This page contains answers to common questions handled by our support
staff, along with some tips and tricks that we have found useful and
presented here as questions.
Note: In these answers we will follow a few shorthand conventions for
describing user-interface procedures. Key combinations will be presented
like this: Ctrl+Alt+Delete, which means that you should press and hold
down the Control key, the Alt key, and the Delete key at the same time.
Menu selections will be presented like this: File->Open, which means
that you should open the File menu, and then make the Open selection.
The Internet is a global network of computers that communicate using
a common language. It is similar to the international telephone system
- no one owns or controls the whole thing, but it is connected in a
way that makes it work like one big network.
The World Wide Web (WWW or simply the Web) gives you a graphical, easy-to-navigate
interface for looking at documents on the Internet. These documents,
as well as the links between them, comprise a "web" of information.
Files, or pages, on the Web are interconnected. You connect to other
pages by clicking special text or graphics, which are called hyperlinks.

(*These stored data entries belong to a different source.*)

-- ==== Sys2Proof/Tests/Slice0.lean ====
section
/-! SUPPORT. Small tests: words of the manual, ill-formed uses, single steps against the manual's worked cases, and states that meet the hypotheses of the statements. -/

namespace Sys2Proof.Tests

open Sys2Proof Sys2Proof.Machine Sys2Proof.Safety

set_option Elab.async false

/-! ## Helpers -/

/-- A machine with one running task of cluster 0, whose page at 0x4000_0000 may be read, written and executed. -/
def base : State := placeBase State.reset []

/-- One agent of the task, ready, and running now. -/
def with_ (s : State) (a : AgentId) (h : Hart) : State :=
  ({ s with cur := a }).setHart a { h with status := .ready, task := some 0, pc := 0x40000000 }

/-- A thread with values in s6, s7 and s5. -/
def thread (a : Word := 0) (b : Word := 0) (d : Word := 0) : State :=
  with_ base (.thread 0 0) (Hart.fresh.setRegs [(6, a), (7, b), (5, d)])

/-- The same with a trap handler. -/
def handled (a : Word := 0) (b : Word := 0) (d : Word := 0) : State :=
  let s := thread a b d
  s.setMe { s.me with tvec := 0x40000100 }

/-- A sequencer of the task with values in s6, s7 and s5. -/
def sequencer (x : AgentId) (a : Word := 0) (b : Word := 0) (d : Word := 0) : State :=
  with_ base x (Hart.fresh.setRegs [(6, a), (7, b), (5, d)])

/-- The next state meets a condition. -/
def gives (o : Out) (p : State → Bool) : Bool := match o with
  | .next t => p t
  | .fault _ | .refused _ => false

/-- The access of an instruction lands there. -/
def placed (i : Instr) (s : State) (p : Place) : Bool := match landing i s with
  | some (.ok q) => q = p
  | _ => false

/-- The access of an instruction is refused so. -/
def refused (i : Instr) (s : State) (f : AddrFault) : Bool := match landing i s with
  | some (.error g) => g = f
  | _ => false

/-- Every instruction of a list is legal for the agent that runs, which has no chain bound. -/
def runnable (is : List Instr) (s : State) : Bool :=
  is.all fun i => accepts s.cur i && i.wellFormed && fieldsOk s.cur i && s.me.chain.isNone

theorem mayRun {is : List Instr} {s : State} (h : runnable is s = true) : ∀ i ∈ is, MayRun i s := by
  intro i m
  have := List.all_eq_true.mp h i m
  simp only [Bool.and_eq_true, Option.isNone_iff_eq_none] at this
  exact ⟨⟨this.1.1.1, this.1.1.2, this.1.2⟩, this.2⟩

theorem atWindow_bank {i : Instr} {s : State} {b k a : Nat} (h : placed i s (.bank b k a) = true) : AtWindow i s a := by
  unfold placed at h
  split at h
  · rename_i q e; exact .inr ⟨b, k, e.trans (by simp at h; rw [h])⟩
  · exact absurd h (by simp)

theorem landing_error {i : Instr} {s : State} {f : AddrFault} (h : refused i s f = true) : landing i s = some (.error f) := by
  unfold refused at h
  split at h
  · rename_i g e; exact e.trans (by simp at h; rw [h])
  · exact absurd h (by simp)

theorem atPlain {i : Instr} {s : State} {pa : Nat} (h : placed i s (.memory pa false false false) = true)
    (k : (siteOf s pa false = .here ∧ s.tracks = [])) : AtPlainMemory i s pa := by
  unfold placed at h
  split at h
  · rename_i q e; exact ⟨⟨false, false, e.trans (by simp at h; rw [h]), k.1⟩, k.2⟩
  · exact absurd h (by simp)

/-! ## Words of the manual and words built from its fields (R42 to R58) -/

/-- The worked words of R43, R44, R53, R73, R76, R83, R84, R115 and R225. -/
theorem test_words_of_chapters_2_to_4 :
    decodeTableWord 32 0x044C6299 = some (.ld .w .acquire .cluster 5 6 4) ∧
    decodeTableWord 16 0x0862 = some (.hAdd 3 4) ∧
    decodeTableWord 32 0x588A024B = some (.vfma .f (.link .east) (.slotA 5) .tok (.link .west)) ∧
    decodeTableWord 32 0x01BC803D = some (.pfx false .none (.v 2) .rne false 0) ∧
    decodeTableWord 32 0x0100048D = some (.ldi 9 128) ∧
    decodeTableWord 32 0x2000948F = some (.ldhi 9 9 0x1000) ∧
    decodeTableWord 32 0x804E6281 = some (.cellkey .plus .zero .zero 5 6 7) ∧
    decodeTableWord 32 0x900462BF = some (.fcvt .rne .f32 (.float .bf16) 5 6) ∧
    decodeTableWord 32 0x980462BF = some (.fcvt .rna .f32 (.float .bf16) 5 6) ∧
    decodeTableWord 32 0x9C0462BF = some (.fcvt .rhd .f32 (.float .bf16) 5 6) ∧
    decodeTableWord 32 0xFF844191 = some (.blt 3 4 (BitVec.ofInt 12 (-8))) ∧
    decodeTableWord 32 0xBB8C704F = some (.esc 1 .none (.slotA 6) .tok) ∧
    decodeTableWord 32 0x5B828247 = some (.vmul .f .none (.slotA 1) (.c 0) (.link .west)) := by decide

Pages can contain text, images, movies, sounds - just about anything.
These pages can be located on computers anywhere in the world. When
you are connected to the Web, you have equal access to information worldwide.
Hyperlinks are words or graphics that have Web addresses embedded in
them. By clicking a hyperlink, you jump to a particular page in a particular
Web site. You can easily identify a hyperlink. Hyperlink text is usually
a different color from the rest of the text on a Web page, and hyperlink
graphics often have a colored border.
Each Web page, including a Web site's home page, has a unique address
called a Uniform Resource Locator (URL), for example, http://www.cfhc.caritas.edu.hk/index.html.
The URL specifies the name of the computer on which the page is stored
and the exact path to the page.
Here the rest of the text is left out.